In the driver logs on the node, I can see:

I0419 14:32:54.508906       1 node.go:393] NodeUnpublishVolume: called with args {VolumeId:vol-006a875808eaf3905 TargetPath:/var/lib/kubelet/pods/0b4cca95-3fea-4bac-889e-9d1d65afb5f3/volumes/kubernetes.io~csi/pvc-3f6e57e7-0c3b-44d9-b07b-425536cd307b/mount XXX_NoUnkeyedLiteral:{} XXX_unrecognized:[] XXX_sizecache:0}
I0419 14:32:54.620054       1 node.go:222] NodeUnstageVolume: called with args {VolumeId:vol-006a875808eaf3905 StagingTargetPath:/var/lib/kubelet/plugins/kubernetes.io/csi/pv/pvc-3f6e57e7-0c3b-44d9-b07b-425536cd307b/globalmount XXX_NoUnkeyedLiteral:{} XXX_unrecognized:[] XXX_sizecache:0}


> 3. Create a VolumeSnapshot from the PVC.

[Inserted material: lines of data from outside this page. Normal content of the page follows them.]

-- ==== Sys2Proof/Laws/Parts.lean ====
section
/-! SUPPORT. What a frame says of one field: an operation whose frame leaves the part of a field alone leaves the field. -/

namespace Sys2Proof.Machine

/-- A part outside the mask is equal where the hidden states are. -/
theorem pick_inj {α : Type} {W m : Nat} {d x y : α} (hm : W &&& m = 0) (h : pick W m d x = pick W m d y) : x = y := by
  unfold pick at h
  rwa [if_pos hm, if_pos hm] at h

In the driver logs (in the controller pod) I can see:
I0419 14:32:54.326754       1 controller.go:471] CreateSnapshot: called with args source_volume_id:"vol-006a875808eaf3905" name:"snapshot-47e60f81-a81b-44f7-a9c8-fdb2b0a10894" 
I0419 14:32:54.750763       1 controller.go:471] CreateSnapshot: called with args source_volume_id:"vol-006a875808eaf3905" name:"snapshot-47e60f81-a81b-44f7-a9c8-fdb2b0a10894" 
I0419 14:32:54.826142       1 controller.go:490] Snapshot snapshot-47e60f81-a81b-44f7-a9c8-fdb2b0a10894 of volume vol-006a875808eaf3905 already exists; nothing to do

CreateSnapshot was called *before* the CSI driver unmounted the volume in step 2.2 (NodeUnpublishVolume/NodeUnstageVolume). At that point, the node may not have written its caches to the volume, so the snapshot can contain an empty ext4 volume.
Or clocks are out of sync - the difference is only 0.2s and Pods should not be deleted from the API server until at least NodeUnstageVolume returns.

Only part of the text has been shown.